While not attempting to assemble TV stands, Dixon works as a storyboard artist for Disney Interactive. She also posts stories and comics to her blog Story Monster, which she created in about 2006 before graduating from college.
One of her most recent comics illustrates when she met Dick Van Dyke after running a Star Wars-themed 10K in Disneyland this January. She shared the story of how she totally "geeked out" when the star's wife invited her to join them at the Cheesecake Factory after a show.
Dixon channeled those comic talents to create her humorous classifieds listing, although the key inspiration for that piece of writing was frustration. She spent several hours trying to put the TV stand together with her younger sister, only to be stumped by the instructions on how to install the glass pieces.
If she can sell her current stand, Dixon might build up the courage to buy another one someday.
"I'm a little scared to (buy another stand) now," she laughed. "I think I might actually measure things and put a little thought into it before blindly ordering like I did this last time."
The original text of the KSL.com classifieds listing:
Gloria Steinem once said "A woman needs a man like a fish needs a bicycle" but obviously Gloria Steinem has never put together overstock furniture because I really could've used a man here.
First off a man would have actually MEASURED the wall to see how tall the furniture needed to be...or actually noticed at how tall overstock said the said furniture actually was before actually ordering actually it. (In my defense, I swear overstock decorated it with miniature-sized furniture to make it look larger.

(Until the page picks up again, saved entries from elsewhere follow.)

theorem recordRead_withBytes (hk : key.length = s.klen) (hx : text.length = s.tlen) (off : Nat) :
    recordRead off (s.withBytes key text) = (recordRead off s).withBytes key text := by
  rw [recordRead, hostRead_withBytes hk hx]
  rfl

theorem pollStatus_withBytes (hk : key.length = s.klen) (hx : text.length = s.tlen) :
    pollStatus (s.withBytes key text) = (pollStatus s).withBytes key text := by
  have hlast : lastReadBusy (s.withBytes key text) = lastReadBusy s := rfl
  rw [pollStatus, pollStatus, hlast]
  split
  · exact recordRead_withBytes hk hx _
  · rfl

end

theorem hostWrite_withBytes (off : Nat) (v : Word) (s : State) (key text : List Byte) :
    hostWrite off v (s.withBytes key text) = (hostWrite off v s).withBytes key text :=
  HostWriteCommutes.hostWrite (f := (State.withBytes · key text))
    ⟨fun _ => rfl, fun _ _ => rfl, fun _ _ => rfl, fun _ _ => rfl, fun _ _ => rfl, fun _ _ => rfl, fun _ _ => rfl⟩ off v s

/-! ### The turns -/

section
variable {s t s' : State}

theorem envTurn_sameButSecrets {e : Event} (hst : SameButSecrets s t) (he : e ≠ .core) (h : envTurn e s = .next s') :
    ∃ t', envTurn e t = .next t' ∧ SameButSecrets s' t' := by
  obtain ⟨key, text, rfl, hk, hx⟩ := sameButSecrets_iff.1 hst
  rcases envTurn_cases h with ⟨off, v, rfl, hoff, rfl⟩ | ⟨off, rfl, hoff, rfl⟩ | ⟨rfl, rfl⟩ | ⟨v, rfl, rfl⟩ | ⟨rfl, -⟩ |
    ⟨rfl, rfl⟩
  · refine ⟨_, if_pos hoff, hostWrite_withBytes off v s key text ▸ sameButSecrets_withBytes ?_ ?_⟩
    · simpa [State.klen] using hk
    · rw [hostWrite_frame]
      exact hx
  · exact ⟨_, if_pos hoff, recordRead_withBytes hk hx off ▸ sameButSecrets_withBytes hk hx⟩
  · exact ⟨_, rfl, rfl, rfl, rfl⟩
  · exact ⟨_, rfl, sameButSecrets_withBytes (s := fixTime v s) hk hx⟩
  · exact absurd rfl he
  · refine ⟨_, rfl, pollStatus_withBytes hk hx ▸ ?_⟩
    rw [pollStatus_frame]
    exact sameButSecrets_withBytes hk hx

theorem exec_sameButSecrets {i : Instr} (hst : SameButSecrets s t)
    (hi : i ∉ [Instr.construct, .hotp, .totp, .totpo]) (h : exec i s = .next s') :
    ∃ t', exec i t = .next t' ∧ SameButSecrets s' t' := by
  obtain ⟨key, text, rfl, hk, hx⟩ := sameButSecrets_iff.1 hst
  cases i with
  | nop =>
    obtain rfl := succeed_eq_next.1 h
    exact ⟨_, rfl, sameButSecrets_withBytes (s := finish .ok s) hk hx⟩
  | clrt =>
    obtain rfl := succeed_eq_next.1 h
    exact ⟨_, rfl, rfl, hk, rfl⟩
  | putc c =>
    have htlen : (s.withBytes key text).tlen = s.tlen := hx
    by_cases hroom : s.tlen < s.params.tmax
    · cases (exec_putc_of_lt c hroom).symm.trans h
      refine ⟨_, exec_putc_of_lt c (htlen ▸ hroom), rfl, hk, ?_⟩
      simpa [State.tlen, State.withBytes] using hx
    · cases (exec_putc_of_not_lt c hroom).symm.trans h
      exact ⟨_, exec_putc_of_not_lt c (htlen ▸ hroom), rfl, hk, hx⟩
  | zeroize =>
    obtain rfl := succeed_eq_next.1 h
    exact ⟨_, rfl, rfl, rfl, rfl⟩
  | ctrgen =>
    rcases timeCommand_cases h with ⟨hv, rfl⟩ | ⟨hv, hp, rfl⟩ | ⟨hv, hp, rfl⟩
    · exact ⟨_, timeCommand_of_not_valid (s := s.withBytes key text) hv _, rfl, hk, hx⟩
    · exact ⟨_, timeCommand_of_period_zero (s := s.withBytes key text) hv hp _, rfl, hk, hx⟩
    · exact ⟨_, timeCommand_of_valid (s := s.withBytes key text) hv hp _, rfl, hk, hx⟩
  | construct | hotp | totp | totpo => exact absurd (by decide) hi

theorem coreTurn_sameButSecrets (hst : SameButSecrets s t)
    (hsafe : s.busy = true → ∀ i ∈ [Instr.construct, .hotp, .totp, .totpo], decode s.pend ≠ .ok i)
    (h : coreTurn s = .next s') : ∃ t', coreTurn t = .next t' ∧ SameButSecrets s' t' := by
  obtain ⟨hframe, hk, hx⟩ := hst
  have hpend : t.pend = s.pend := by rw [hframe]
  have hbusy : t.busy = s.busy := by rw [hframe]
  rcases coreTurn_cases h with ⟨hidle, rfl⟩ | ⟨i, hb, hd, hexec⟩ | ⟨e, hb, hd, rfl⟩
  · exact ⟨t, if_neg (by simp [hbusy, hidle]), hframe, hk, hx⟩
  · rw [coreTurn_of_busy (hbusy.trans hb), complete_of_ok (hpend ▸ hd)]
    exact exec_sameButSecrets ⟨hframe, hk, hx⟩ (fun hi => hsafe hb i hi hd) hexec
  · rw [coreTurn_of_busy (hbusy.trans hb), complete_of_error (hpend ▸ hd)]
    exact ⟨_, rfl, by rw [hframe]; rfl, hk, hx⟩

theorem sameButSecrets_withScript (hst : SameButSecrets s t) (es : List Event) :
    SameButSecrets (s.withScript es) (t.withScript es) := by
  obtain ⟨key, text, rfl, hk, hx⟩ := sameButSecrets_iff.1 hst
  exact sameButSecrets_withBytes (s := s.withScript es) hk hx

end

/-! ### The obligations -/

/-- Settles O42. -/
theorem readsRevealNoSecretByte : Obligations.ReadsRevealNoSecretByte := by
  intro s t off hst
  obtain ⟨key, text, rfl, hk, hx⟩ := sameButSecrets_iff.1 hst
  exact hostRead_withBytes hk hx off

/-- Settles O43: the two states have the same script, so the same turn is next, and each turn keeps the relation. -/
theorem secretsFlowOnlyThroughHashingAndConstruct : Obligations.SecretsFlowOnlyThroughHashingAndConstruct := by
  intro s t s' hst hsafe h
  have hscript : t.env.script = s.env.script := by rw [hst.1]
  have hcommand (hn : CoreNext s) (hb : s.busy = true) :
      ∀ i ∈ [Instr.construct, .hotp, .totp, .totpo], decode s.pend ≠ .ok i :=
    fun i hi hd => hsafe ⟨⟨hn, hb⟩, i, hi, hd⟩
  rcases step_cases h with ⟨hs, hcore⟩ | ⟨e, rest, hs, henv⟩
  · rw [step_of_script_nil (hscript.trans hs)]
    exact coreTurn_sameButSecrets hst (hcommand (.inl hs)) hcore
  · rw [step_of_script_cons (hscript.trans hs)]
    have hst' := sameButSecrets_withScript hst rest
    by_cases he : e = .core
    · subst he
      exact coreTurn_sameButSecrets hst' (hcommand (.inr ⟨rest, hs⟩)) henv
    · exact envTurn_sameButSecrets hst' he henv

end Sys2Proof.Machine
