-- ==== Sys2Proof/Machine/Configuration.lean ====
section
/-! DEFINITION. The configuration family: CONFIG (spec/40_config.md). -/

namespace Sys2Proof.Machine

/-- CONFIG e (40_config.md R81): on port H, an exponent in 2 to 16 sets `exp` and empties the buffer; any other is
INVALID_CAPACITY and writes nothing (R82). -/
def execConfig (e : BitVec 8) (s : State) : Answer :=
  onAllowedPort (.config e) s
    (if exponentOk e then .next (respond .ok false 0#32 (configure e s)) else raise .invalidCapacity s)

end Sys2Proof.Machine
end

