-- ==== Sys2Proof/Machine/Fetch.lean ====
section
/-! DEFINITION. The fetch family: POP (spec/42_fetch.md). -/

namespace Sys2Proof.Machine

/-- The oldest item held, `StoreRead(rd & MASK)` (42_fetch.md R100). -/
def oldestItem (s : State) : Item := storeRead (slotOf s.exp s.rd) s

/-- POP (42_fetch.md R100): on port C, an empty buffer answers "no item" and changes nothing; else the oldest item is returned
and `rd` advances. -/
def execPop (s : State) : Answer :=
  onAllowedPort .pop s
    (if isEmpty s then .next (respond .ok false 0#32 s)
     else .next (respond .ok true (itemValue (oldestItem s)) (advanceRd s)))

end Sys2Proof.Machine
end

Look at the picture (attached for your convenience) and tell me this looks much larger than 24" high. IT DOES. YOU KNOW IT DOES DON'T LIE.)
Secondly, there were 24 freaking steps to putting this together and how am I expected to count that high? Honestly do they think I'm calculator? I can only count to twenty and that's if I'm barefoot. FAIL, OVERSTOCK.
I expect putting it together might have been easier if I had any a) upper body strength, b) screwdrivers that weren't from the dollar store c) a man or d) all of the above. With that in mind I got to step 16 (or 17 or 18; counting is hard) and I couldn't put the darn glass in the doors because either the screws were too small or my fingers were too big and lest that might be misconstrued as a fat joke I'll blame overstock again. FAIL, OVERSTOCK.
Well one thing led to another and the ceiling fan caught fire and the monkeys escaped with my tick collection, and my parole officer advised that the best thing was to put TV stand up for sale. SO here it is.
COLOR: BLACK DOORS: Yes. DIMENSIONS: 24" tall x 52" wide x 16" deep, or large enough to hold about 1,300 barbie heads. ASSEMBLY: Almost.
It's super sturdy and believe me I know; the box nearly slid on top of me as I pushed it up the stairs. Instructions are included; fat lot of good they did me.
I bought this for over $300 but in light of the political season I have some special pricing:
$250 for normal people.
$250 if you're voting for Trump...but I get to slap you.
$250 if you're voting for Hillary...but you have to slap yourself.
$5,775 if you're voting for Bernie Sanders, but I'll take all the extra profit and distribute it to poor people who don't have TV stands (I hear you guys love that kind of thing.)
One day, one day I will try this again. One day, when I have a man. Maybe even tomorrow! I left a beefstick on my porch so I expect one will be around any minute now and once I catch one, my friend, the reckoning will be glorious, glorious indeed and I will fill my house with AAAALL THE FURNITURE OF ANY SIZE AND ASSEMBLY I WANT!!! HUNDREDS OF THOUSANDS OF TV STANDS BEYOND MY WILDEST DREAMS!!!! MWAHAHAHAHAHAAAAAA!!!